::: Given data :::
/-- Settles O45: the loop's pairs start after the header, at entry 2. -/
theorem necMatcherAcceptsExactlyNecTrains : Obligations.NecMatcherAcceptsExactlyNecTrains := by
  intro p train m
  match train with
  | [] => simp [matchNec]
  | [_] => simp [matchNec]
  | mark :: space :: rest =>
    have hlong : 67 ≤ (mark :: space :: rest).length ↔ 65 ≤ rest.length := Nat.add_le_add_iff_right (n := 2)
    rw [hlong]
    obtain hlen | hlen := le_or_gt 65 rest.length
    · have hpairs : PairsCarry p 32 0 m.value rest ↔ ∀ i, i < 32 →
          inBand p ((mark :: space :: rest).getD (2 + 2 * i) 0#16) 1 = true
          ∧ classifySpace p ((mark :: space :: rest).getD (3 + 2 * i) 0#16) = some (m.value.getLsbD i) :=
        forall₂_congr fun j _ => by
          rw [Nat.zero_add, Nat.add_comm 2, Nat.add_comm 3]
          exact Iff.rfl
      rw [matchNec_eq_some_iff_pairsCarry p m hlen, hpairs]
      exact (and_iff_right hlen).symm
    · have hnone : matchNec p (mark :: space :: rest) = none := if_pos (Nat.add_lt_add_right hlen 2)
      simp [hnone, hlen.not_ge]

/-- Settles O46: the accepted trains are told by their first 67 entries. -/
theorem necMatcherReadsOnlyTheFrame : Obligations.NecMatcherReadsOnlyTheFrame := by
  intro p train extra
  refine ⟨fun hlen => Option.ext fun m => ?_, fun hlen => if_pos hlen⟩
  have hentry (k : Nat) (hk : k < 67) : (train ++ extra).getD k 0#16 = train.getD k 0#16 :=
    List.getD_append _ _ _ _ (by omega)
  have hlen' : 67 ≤ (train ++ extra).length := by
    rw [List.length_append]
    omega
  simp +contextual (disch := omega) only [necMatcherAcceptsExactlyNecTrains p _ m, hentry, hlen, hlen']

end Sys2Proof.Machine
end

section
/-! PROOFS. The decode function and DECODE (R156, R158, R159, R166, R168, R171): the order of the matchers, and a held
snapshot, which no instruction but RESUME and RST takes away. -/

namespace Sys2Proof.Machine

/-! ## The order of the matchers -/

/-- The first answer of the order's matchers is the result (R158, R171). -/
theorem firstMatch_eq_findSome (p : Params) (train : List Ticks) (order : List Protocol) :
    firstMatch p train order =
      (order.findSome? fun q => (matchProtocol p train q).map (matchedSignal q)).getD (unknownSignal false) := by
  induction order with
  | nil => rfl
  | cons q rest ih =>
    cases hq : matchProtocol p train q <;> simp [firstMatch, hq, ih]

theorem decodeTrain_of_ovf (p : Params) (train : List Ticks) : decodeTrain p train true = unknownSignal true := rfl

theorem decodeTrain_of_short {p : Params} {train : List Ticks} (h : train.length < p.minFrameLen) :
    decodeTrain p train false = unknownSignal false := by
  simp [decodeTrain, h]

theorem decodeTrain_of_long {p : Params} {train : List Ticks} (h : p.minFrameLen ≤ train.length) :
    decodeTrain p train false = firstMatch p train (.nec :: p.matcherOrder.map .other) := by
  simp [decodeTrain, h]

/-- Settles O47: the two tests before the matchers, then NEC at the head of the order, then the others. -/
theorem decodeTakesTheFirstAcceptingMatcher : Obligations.DecodeTakesTheFirstAcceptingMatcher := by
  intro p train
  refine ⟨decodeTrain_of_ovf p train, decodeTrain_of_short, fun m hlen hnec => ?_, fun hlen hnec => ?_⟩
  · rw [decodeTrain_of_long hlen, firstMatch, matchProtocol, hnec]
    rfl
  · rw [decodeTrain_of_long hlen, firstMatch, matchProtocol, hnec]
    simp only [firstMatch_eq_findSome, List.findSome?_map]
    rfl

/-! ## DECODE -/

theorem exec_decode_of_ready {s : State} (h : s.ready = true) :
    exec .decode s = .next { s.writeResult (decodeTrain s.cfg s.buf s.ovf) with resValid := true } :=
  if_pos h

theorem exec_decode_of_not_ready {s : State} (h : s.ready = false) : exec .decode s = .next { s with resValid := false } :=
  if_neg (ne_true_of_eq_false h)

/-- Settles O5: a snapshot is held in FrameComplete and in Overflow alone. -/
theorem decodeWritesTheResultOfTheSnapshot : Obligations.DecodeWritesTheResultOfTheSnapshot := by
  intro s
  refine ⟨fun hheld => exec_decode_of_ready ((ready_iff s).mpr hheld), fun hlost => exec_decode_of_not_ready ?_⟩
  obtain hc | hc := hlost
  · exact ready_of_idle hc
  · exact ready_of_receiving hc

/-! ## A held snapshot -/

/-- `s` holds the snapshot that `t` holds, with its result. -/
structure State.HoldsSnapshotOf (s t : State) : Prop where
  ready : s.ready = true
  cfg : s.cfg = t.cfg
  buf : s.buf = t.buf
  ovf : s.ovf = t.ovf
  resValid : s.resValid = true
  result : s.HoldsItsResult

/-- What every instruction that goes on keeps, a list of them keeps. -/
theorem execAll_keeps {P : State → Prop} {is : List Instr}
    (hkeep : ∀ i ∈ is, ∀ s t, P s → exec i s = .next t → P t) {s t : State} (hs : P s) (h : execAll is s = .next t) :
    P t := by
  induction is generalizing s with
  | nil =>
    cases h
    exact hs
  | cons i rest ih =>
    rw [execAll] at h
    split at h
    · rename_i u hu
      exact ih (fun j hj => hkeep j (List.mem_cons_of_mem i hj)) (hkeep i List.mem_cons_self s u hs hu) h
    · cases h
    · cases h

theorem not_receiving_of_ready {s : State} (h : s.ready = true) : s.capState ≠ .receiving :=
  fun hc => by simp [ready_of_receiving hc] at h

/-- The end of a transmission leaves a held snapshot alone (R228). -/
theorem transmissionEnd_of_ready {s : State} (h : s.ready = true) :
    s.transmissionEnd = { s with irTx := false, txBusy := false } := by
  obtain ⟨hc, -⟩ | ⟨-, e⟩ := transmissionEnd_cases s
  · exact absurd hc (not_receiving_of_ready h)
  · exact e

section Held
variable {i : Instr} {s t : State}

/-- R168, R227: only RESUME and RST touch a held snapshot. -/
theorem Effect.keeps_snapshot (h : Effect i s t) (hr : s.ready = true) (hrst : i ≠ .rst)
    (hresume : commandOp i ≠ some 1#4) : t.ready = true ∧ t.buf = s.buf ∧ t.ovf = s.ovf := by
  cases h with
  | resumed hi => exact absurd hi hresume
  | reset hi => exact absurd hi hrst
  | started _ _ hc => simp [ready_of_idle hc] at hr
  | counted _ _ hc => exact absurd hc (not_receiving_of_ready hr)
  | recorded _ _ hc => exact absurd hc (not_receiving_of_ready hr)
  | lastPulse p =>
    rw [transmissionEnd_of_ready (s := s.emit p) hr]
    exact ⟨hr, rfl, rfl⟩
  | ended =>
    rw [transmissionEnd_of_ready hr]
    exact ⟨hr, rfl, rfl⟩
  | _ => exact ⟨hr, rfl, rfl⟩

theorem Effect.keeps_resValid (h : Effect i s t) (hr : s.ready = true) (hv : s.resValid = true) (hrst : i ≠ .rst)
    (hresume : commandOp i ≠ some 1#4) : t.resValid = true := by
  by_contra hcleared
  obtain hi | hi | ⟨-, hlost⟩ := h.resValid_cleared hv (Bool.eq_false_iff.mpr hcleared)
  · exact hrst hi
  · exact hresume hi
  · simp [hr] at hlost

theorem Effect.keeps_holdsSnapshotOf {r : State} (h : Effect i s t) (hs : s.HoldsSnapshotOf r) (hrst : i ≠ .rst)
    (hresume : commandOp i ≠ some 1#4) : t.HoldsSnapshotOf r := by
  obtain ⟨hready, hbuf, hovf⟩ := h.keeps_snapshot hs.ready hrst hresume
  exact ⟨hready, h.cfg_eq.trans hs.cfg, hbuf.trans hs.buf, hovf.trans hs.ovf,
    h.keeps_resValid hs.ready hs.resValid hrst hresume, h.keeps_holdsItsResult hs.result⟩

end Held

theorem holdsSnapshotOf_of_decode {s t : State} (hr : s.ready = true) (h : exec .decode s = .next t) :
    t.HoldsSnapshotOf t := by
  rw [exec_decode_of_ready hr] at h
  cases h
  exact ⟨hr, rfl, rfl, rfl, rfl, fun _ => ⟨hr, rfl, rfl, rfl, rfl, rfl, rfl⟩⟩

/-- With a valid result DECODE changes nothing. -/
theorem exec_decode_of_holdsItsResult {s : State} (hv : s.resValid = true) (hs : s.HoldsItsResult) :
    exec .decode s = .next s := by
  obtain ⟨hready, hresult⟩ := hs hv
  rw [exec_decode_of_ready hready, (writeResult_eq_self_iff s _).mpr hresult, ← hv]

/-- Settles O6: nothing in between takes the snapshot or its result away, and the registers are functions of it. -/
theorem decodeIsIdempotentOnAHeldSnapshot : Obligations.DecodeIsIdempotentOnAHeldSnapshot := by
  intro s t u between hheld hdecode hbetween hrun
  have ht : t.HoldsSnapshotOf t := holdsSnapshotOf_of_decode ((ready_iff s).mpr hheld) hdecode
  have hu : u.HoldsSnapshotOf t := execAll_keeps (P := (·.HoldsSnapshotOf t))
    (fun i hi _ _ hs h => (exec_effect h).keeps_holdsSnapshotOf hs (hbetween i hi).1 (hbetween i hi).2) ht hrun
  obtain ⟨-, hproto, hvalue, haddr, hpresent, hbits, hovf⟩ := ht.result ht.resValid
  obtain ⟨-, hproto', hvalue', haddr', hpresent', hbits', hovf'⟩ := hu.result hu.resValid
  rw [hu.cfg, hu.buf, hu.ovf] at hproto' hvalue' haddr' hpresent' hbits' hovf'
  exact ⟨exec_decode_of_holdsItsResult hu.resValid hu.result, hu.resValid, hproto'.symm.trans hproto,
    hvalue'.symm.trans hvalue, haddr'.symm.trans haddr, hpresent'.symm.trans hpresent, hbits'.symm.trans hbits,
    hovf'.symm.trans hovf⟩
:::
## Prompt
The first line of the records and every line down to the line with "rest ↔ ∀ i, i < 32 →" must be quoted exactly; leave out all else.

## Output of the task
/-- Settles O45: the loop's pairs start after the header, at entry 2. -/
theorem necMatcherAcceptsExactlyNecTrains : Obligations.NecMatcherAcceptsExactlyNecTrains := by
  intro p train m
  match train with
  | [] => simp [matchNec]
  | [_] => simp [matchNec]
  | mark :: space :: rest =>
    have hlong : 67 ≤ (mark :: space :: rest).length ↔ 65 ≤ rest.length := Nat.add_le_add_iff_right (n := 2)
    rw [hlong]
    obtain hlen | hlen := le_or_gt 65 rest.length
    · have hpairs : PairsCarry p 32 0 m.value rest ↔ ∀ i, i < 32 →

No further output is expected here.